Each line in the records below, from the one that contains "busy : t.busy = s.busy" to the one that contains "too (60_exceptions.md R246). -/", should be reproduced exactly, the first and last included.

··· Dataset content ···

-- ==== Sys2Proof/Machine/Ops.lean ====
section
/-! DEFINITION. The named operations on the state: reading and writing a register (spec/10_state.md R20 to R27), counting
(R46), recording an error, which is this block's taking of an exception (spec/60_exceptions.md R246), acknowledging it, which
is its return (R251), accepting a command (R244), completing one (spec/20_memory.md R68), and reset (R281). -/

namespace Sys2Proof.Machine

/-- `F[r]` (00_scope.md R9). -/
def State.getF (s : State) (r : FReg) : Fe := s.f[r]

/-- `F[r] <- v` (00_scope.md R9). -/
def State.setF (s : State) (r : FReg) (v : Fe) : State := { s with f := s.f.set r v }

/-- `E <- v` (10_state.md R25). -/
def State.setE (s : State) (v : Bytes32) : State := { s with e := v }

/-- `Q <- v` (10_state.md R27). -/
def State.setQ (s : State) (v : Bytes32) : State := { s with q := v }

/-- `POS <- v` (10_state.md R31). -/
def State.setPos (s : State) (v : Byte) : State := { s with pos := v }

/-- The limbs `F[2k]`, then `F[2k+1]`: the pair register `PR[k]` (10_state.md R21, 00_scope.md R9). -/
def State.getPair (s : State) (k : PReg) : Pair :=
  .ofFn fun j => if h : j.val < 32 then (s.f[2 * k.val])[j.val] else (s.f[2 * k.val + 1])[j.val - 32]

/-- `PR[k] <- v`: both halves are written (10_state.md R21, 00_scope.md R9). -/
def State.setPair (s : State) (k : PReg) (v : Pair) : State :=
  { s with f := (s.f.set (2 * k.val) (.ofFn fun j => v[j.val])).set (2 * k.val + 1) (.ofFn fun j => v[j.val + 32]) }

/-- The nine operation counters (10_state.md R46). -/
inductive Counter where
  | add | sub | mul | sqr | mulc | sqz | frz | sel | lstep
  deriving DecidableEq, Repr

/-- The counter's number `k` (10_state.md R46). -/
def Counter.index : Counter → Fin 9
  | .add => 0
  | .sub => 1
  | .mul => 2
  | .sqr => 3
  | .mulc => 4
  | .sqz => 5
  | .frz => 6
  | .sel => 7
  | .lstep => 8

/-- One more execution is counted, modulo 2^32 (10_state.md R46). -/
def State.count (s : State) (c : Counter) : State :=
  { s with cnt := s.cnt.set c.index (s.cnt[c.index] + 1) }

/-- All nine counters zero (45_move_control.md R226). -/
def State.clearCounters (s : State) : State := { s with cnt := .replicate 9 0 }

/-- Every data register zero and no ladder in progress (45_move_control.md R225). -/
def State.wipe (s : State) : State :=
  { s with
    f := .replicate 32 (.replicate 32 0)
    n := .replicate 32 0
    e := .replicate 32 0
    pt := .replicate 32 0
    q := .replicate 32 0
    pos := 255 }

/-- `raise E_X(info)`: the first error is recorded with its information word, a later one is lost, and nothing else happens
(60_exceptions.md R246). -/
def State.raise (s : State) (c : ErrCode) (info : Word) : State :=
  { s with
    err := if s.err = .none then c else s.err
    errInfo := if s.err = .none then info else s.errInfo }

/-- `HostWrite` to `ACK`, the whole of this block's return from an error: bit 0 clears `DONE`, bit 1 clears `ERR` and
`ERRINFO`, the other bits are ignored (10_state.md R42, 60_exceptions.md R251). -/
def State.acknowledge (s : State) (v : Word) : State :=
  { s with
    done := if v.getLsbD 0 then false else s.done
    err := if v.getLsbD 1 then .none else s.err
    errInfo := if v.getLsbD 1 then 0 else s.errInfo }

/-- A command is accepted (60_exceptions.md R244, last line). -/
def State.accept (s : State) (w : Word) : State := { s with cmdr := w, busy := true, done := false }

/-- The end of a core step, after the data effect (20_memory.md R68). -/
def State.complete (s : State) : State := { s with busy := false, done := true }

/-- Reset, whatever the state before (70_reset_and_hazards.md R280, R281). What the outside world still asks for and what it
has already been told are not the block's state and stay (notes/assumptions/4.md). -/
def State.applyReset (s : State) : State := { State.reset with inputs := s.inputs, replies := s.replies }

end Sys2Proof.Machine
end

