/-- The examples and corner cases printed with 40_field_arith.md R124 to R130, as the functions the commands apply. -/
def Obligations.FieldArithmeticExamples : Prop :=
  feAdd (fe3 1 0 0) (fe3 2 0 0) = fe3 3 0 0 ∧
  feAdd (fe3 255 255 255) (fe3 255 255 255) = fe3 254 255 511 ∧
  feAdd (fe3 0 0 0xFFFFFFFF) (fe3 0 0 1) = fe3 0 0 0 ∧
  feAdd (fe3 0xFFFFFFFF 0 0) (fe3 0 0 0) = (((fe3 255 0 0).set 1 255).set 2 255).set 3 255 ∧
  feSub (fe3 5 0 0) (fe3 7 0 0) = fe3 216 255 255 ∧
  feSub (fe3 0 0 0) (fe3 0 0 255) = fe3 218 255 0 ∧
  feSub (fe3 0 0 0) (fe3 0 0 256) = fe3 218 255 0xFFFFFFFF ∧
  feSqueeze (fe3 255 255 255) = fe3 0x12 0 0x80 ∧
  feSqueeze (fe3 0 0 128) = fe3 19 0 0 ∧
  feSqueeze (fe3 0xED 255 255) = fe3 0 0 128 ∧
  feMult (fe3 2 0 0) (fe3 3 0 0) = fe3 6 0 0 ∧
  feMult (fe3 0 0 1) ((fe3 0 0 0).set 1 1) = fe3 38 0 0 ∧
  feMult (fe3 0xED 255 0x7F) (fe3 7 0 0) = fe3 0xED 255 0x7F ∧
  feMult (fe3 255 255 255) (fe3 255 255 255) = (fe3 0x46 0 0x80).set 1 0x05 ∧
  feSquare (fe3 3 0 0) = fe3 9 0 0 ∧
  feMulc (fe3 1 0 0) = ((fe3 0x41 0 0).set 1 0xDB).set 2 0x01 ∧
  feMulc (fe3 0xEC 255 0x7F) = ((fe3 0xAC 255 0x7F).set 1 0x24).set 2 0xFE ∧
  feFreeze (fe3 0 0 0) = fe3 0 0 0 ∧
  feFreeze (fe3 0xEC 255 0x7F) = fe3 0xEC 255 0x7F ∧
  feFreeze (fe3 0xED 255 0x7F) = fe3 0 0 0 ∧
  feFreeze (fe3 0xEE 255 0x7F) = fe3 1 0 0 ∧
  feFreeze (fe3 255 255 0x7F) = fe3 18 0 0 ∧
  feFreeze (fe3 5 0 128) = fe3 24 0 0 ∧
  feFreeze (fe3 0xD9 255 255) = fe3 0xEC 255 0x7F ∧
  feFreeze (fe3 0xDA 255 255) = fe3 0xED 255 0x7F ∧
  feFreeze (fe3 255 255 255) = fe3 255 255 255 ∧
  feFreeze (fe3 0 0 300) = fe3 0 0 44 ∧
  feFreeze (fe3 300 0 0) = fe3 300 0 0

/-! ## Select and moves -/

/-- 41_select.md R160, with R10 and R21: for `PD` ≠ `QD` the two destination pairs take the two source pairs as they were before, in
order when `B` = 0 and exchanged when `B` = 1, bit for bit. -/
def Obligations.SelectResult : Prop :=
  (∀ (pd qd pr ps : PReg) (b : Bool) (s : State), pd ≠ qd → ∃ t, exec (.sel pd qd pr ps b) s = .next t ∧
    t.f[2 * pd.val] = (if b then s.f[2 * ps.val] else s.f[2 * pr.val]) ∧
    t.f[2 * pd.val + 1] = (if b then s.f[2 * ps.val + 1] else s.f[2 * pr.val + 1]) ∧
    t.f[2 * qd.val] = (if b then s.f[2 * pr.val] else s.f[2 * ps.val]) ∧
    t.f[2 * qd.val + 1] = (if b then s.f[2 * pr.val + 1] else s.f[2 * ps.val + 1]) ∧
    (∀ r : FReg, r.val / 2 ≠ pd.val → r.val / 2 ≠ qd.val → t.f[r] = s.f[r]) ∧
    Counted .sel s t ∧ t = { s with f := t.f, cnt := t.cnt }) ∧
  (∀ (r s : Pair) (b : Bool), selectPairs (selectPairs r s b).1 (selectPairs r s b).2 b = (r, s))

/-- 45_move_control.md R220. -/
def Obligations.MovResult : Prop :=
  (∀ (rd ra : FReg) (s : State), ∃ t, exec (.mov rd ra) s = .next t ∧ t.f[rd] = s.f[ra] ∧ (rd = ra → t = s) ∧
    RegsKept [rd] s t ∧ t = { s with f := t.f }) ∧
  decode 0x20010000 = .instr (.mov 0 4)

/-- 45_move_control.md R221. -/
def Obligations.SetcResult : Prop :=
  (∀ (rd : FReg) (imm : Byte) (s : State), ∃ t, exec (.setc rd imm) s = .next t ∧
    limb t.f[rd] 0 = imm.setWidth 32 ∧ (∀ j, 1 ≤ j → j ≤ 31 → limb t.f[rd] j = 0) ∧
    value t.f[rd] = imm.toNat ∧ Canonical t.f[rd] ∧
    RegsKept [rd] s t ∧ t = { s with f := t.f }) ∧
  decode 0x21000009 = .instr (.setc 0 9)

/-- 44_scalarmult.md R200: byte `j` of the point becomes limb `j`, nothing is masked or reduced. -/
def Obligations.LoadPointResult : Prop :=
  ∀ (rd : FReg) (s : State), ∃ t, exec (.ldpt rd) s = .next t ∧
    (∀ j : Fin 32, limb t.f[rd] j.val = (s.pt[j]).setWidth 32) ∧ ByteForm t.f[rd] ∧
    RegsKept [rd] s t ∧ t = { s with f := t.f }

/-- 44_scalarmult.md R201: the low 8 bits of each limb, and for a register in canonical form its integer. -/
def Obligations.StoreResultResult : Prop :=
  ∀ (ra : FReg) (s : State), ∃ t, exec (.stq ra) s = .next t ∧
    (∀ j : Fin 32, t.q[j] = (limb s.f[ra] j.val).setWidth 8) ∧
    (ByteForm s.f[ra] → bytesValue t.q = value s.f[ra]) ∧
    t = { s with q := t.q }
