/-- No other row of the map (20_memory.md R61) is `CMD`. -/
theorem slotAt_eq_cmd {off : Word} (h : slotAt off = some .cmd) : off = 0x000 := by
  by_contra hne
  have h0 : off.toNat ≠ 0x000 := fun e => hne (BitVec.eq_of_toNat_eq e)
  simp [slotAt, h0, ite_eq_iff, dite_eq_iff] at h

/-- No other row of the map (20_memory.md R61) is `ACK`. -/
theorem slotAt_eq_ack {off : Word} (h : slotAt off = some .ack) : off = 0x00C := by
  by_contra hne
  have h0 : off.toNat ≠ 0x00C := fun e => hne (BitVec.eq_of_toNat_eq e)
  simp [slotAt, h0, ite_eq_iff, dite_eq_iff] at h

/-- A write access always answers, with the state `hostWrite` gives. -/
theorem hostWrites_hostWrite (s : State) (off v : Word) : HostWrites s off v (hostWrite off v s) := rfl

/-- A read access always answers, with the state and the word `hostRead` gives. -/
theorem hostReads_of_hostRead_eq {s t : State} {off w : Word} (h : hostRead off s = (t, w)) : HostReads s off w t := by
  have hstep : HostReads s off (hostRead off s).2 (hostRead off s).1 := rfl
  rwa [h] at hstep

/-- A slot that may be read as `BUSY` stands is read without a side effect (20_memory.md R64, R66). -/
theorem hostReads_slot {s : State} {off : Word} {sl : Slot} (hs : slotAt off = some sl) (hr : slotReadable sl = true)
    (hb : s.busy = true → readableWhileBusy sl = true) : HostReads s off (slotWord s sl) s := by
  have hnone := (accessError_eq_none slotReadable readableWhileBusy off s.busy).mpr ⟨sl, hs, hr, hb⟩
  exact hostReads_of_hostRead_eq (by simp [hostRead, hnone, hs])

/-- A slot that may be written as `BUSY` stands is written (20_memory.md R64). -/
theorem hostWrites_slot {s : State} {off : Word} {sl : Slot} (v : Word) (hs : slotAt off = some sl)
    (hw : slotWritable sl = true) (hb : s.busy = true → writableWhileBusy sl = true) :
    HostWrites s off v (writeSlot v s sl) := by
  have hnone := (accessError_eq_none slotWritable writableWhileBusy off s.busy).mpr ⟨sl, hs, hw, hb⟩
  have heq : hostWrite off v s = writeSlot v s sl := by simp [hostWrite, hnone, hs]
  exact heq ▸ hostWrites_hostWrite s off v

/-- A read of a slot without that direction is `E_ADDR`, busy or not, and returns 0 (20_memory.md R63, R65). -/
theorem hostReads_not_readable {s : State} {off : Word} {sl : Slot} (hs : slotAt off = some sl)
    (hr : slotReadable sl = false) : HostReads s off 0 (s.raise .addr off) :=
  hostReads_of_hostRead_eq (by simp [hostRead, accessError, hs, hr])

/-- A write to a slot without that direction is `E_ADDR`, busy or not (20_memory.md R63, R65). -/
theorem hostWrites_not_writable {s : State} {off : Word} {sl : Slot} (v : Word) (hs : slotAt off = some sl)
    (hw : slotWritable sl = false) : HostWrites s off v (s.raise .addr off) := by
  have heq : hostWrite off v s = s.raise .addr off := by simp [hostWrite, accessError, hs, hw]
  exact heq ▸ hostWrites_hostWrite s off v

theorem hostWrites_ack (s : State) (v : Word) : HostWrites s 0x00C v (s.acknowledge v) :=
  hostWrites_slot v slotAt_ack rfl fun _ => rfl

/-! ## What a step does to the handshake -/

/-- The command register and the handshake bits are the same, and an error recorded before is still recorded. -/
structure KeepsHandshake (s t : State) : Prop where
  cmdr : t.cmdr = s.cmdr
  busy : t.busy = s.busy
  done : t.done = s.done
  err : s.err ≠ .none → t.err = s.err
  errInfo : s.err ≠ .none → t.errInfo = s.errInfo

theorem KeepsHandshake.refl (s : State) : KeepsHandshake s s := ⟨rfl, rfl, rfl, fun _ => rfl, fun _ => rfl⟩

/-- An error raised leaves the handshake alone, and a recorded error too (60_exceptions.md R246). -/
theorem keepsHandshake_raise (s : State) (c : ErrCode) (info : Word) : KeepsHandshake s (s.raise c info) :=
  ⟨rfl, rfl, rfl, fun he => by simp [he], fun he => by simp [he]⟩

/-- No data effect touches the handshake or a recorded error (20_memory.md R68). -/
theorem keepsHandshake_exec {i : Instr} {s t : State} (h : exec i s = .next t) : KeepsHandshake s t := by
  cases ho : offerError i s.pos with
  | some c =>
    rw [exec_of_offerError i s c ho, Host.Outcome.next.injEq] at h
    exact h ▸ keepsHandshake_raise s c _
  | none =>
    obtain ⟨u, hu, hk⟩ := exec_next i s ho
    rw [hu, Host.Outcome.next.injEq] at h
    subst h
    exact ⟨hk.cmdr, hk.busy, hk.done, fun _ => hk.err, fun _ => hk.errInfo⟩

theorem keepsHandshake_hostReadStep (off : Word) (s : State) : KeepsHandshake s (hostReadStep off s) := by
  obtain ⟨c, -, h⟩ | ⟨sl, -, -, h⟩ := hostRead_cases off s
  · have hr := keepsHandshake_raise s c off
    simp only [hostReadStep, h]
    exact ⟨hr.cmdr, hr.busy, hr.done, hr.err, hr.errInfo⟩
  · simp only [hostReadStep, h]
    exact ⟨rfl, rfl, rfl, fun _ => rfl, fun _ => rfl⟩

/-- Only an accepted command and an acknowledge touch the handshake among the host's writes (60_exceptions.md R244, R251). -/
theorem hostWrite_handshake (off v : Word) (s : State) :
    KeepsHandshake s (hostWrite off v s) ∨
      (off = 0x000 ∧ s.busy = false ∧ s.err = .none ∧ hostWrite off v s = s.accept v) ∨
      (off = 0x00C ∧ hostWrite off v s = s.acknowledge v) := by
  obtain ⟨c, -, h⟩ | ⟨sl, hs, -, h⟩ := hostWrite_cases off v s
  · exact .inl (h ▸ keepsHandshake_raise s c off)
  rw [h]
  cases sl with
  | cmd =>
    change KeepsHandshake s (offer v s) ∨ _
    obtain ⟨-, ho⟩ | ⟨-, -, ho⟩ | ⟨-, -, -, ho⟩ | ⟨-, -, _, c, -, -, ho⟩ | ⟨hb, he, -, -, -, ho⟩ := offer_cases v s
    · exact .inl (ho ▸ keepsHandshake_raise s _ _)
    · exact .inl (ho.symm ▸ .refl s)
    · exact .inl (ho ▸ keepsHandshake_raise s _ _)
    · exact .inl (ho ▸ keepsHandshake_raise s _ _)
    · exact .inr (.inl ⟨slotAt_eq_cmd hs, hb, he, ho⟩)
  | ack => exact .inr (.inr ⟨slotAt_eq_ack hs, rfl⟩)
  | status | ctrl | posr | errInfo | cnt | n | pt | q | e | f =>
    exact .inl ⟨rfl, rfl, rfl, fun _ => rfl, fun _ => rfl⟩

···

* _Output of the exercise_:
  busy : t.busy = s.busy
  done : t.done = s.done
  err : s.err ≠ .none → t.err = s.err
  errInfo : s.err ≠ .none → t.errInfo = s.errInfo

theorem KeepsHandshake.refl (s : State) : KeepsHandshake s s := ⟨rfl, rfl, rfl, fun _ => rfl, fun _ => rfl⟩

/-- An error raised leaves the handshake alone, and a recorded error too (60_exceptions.md R246). -/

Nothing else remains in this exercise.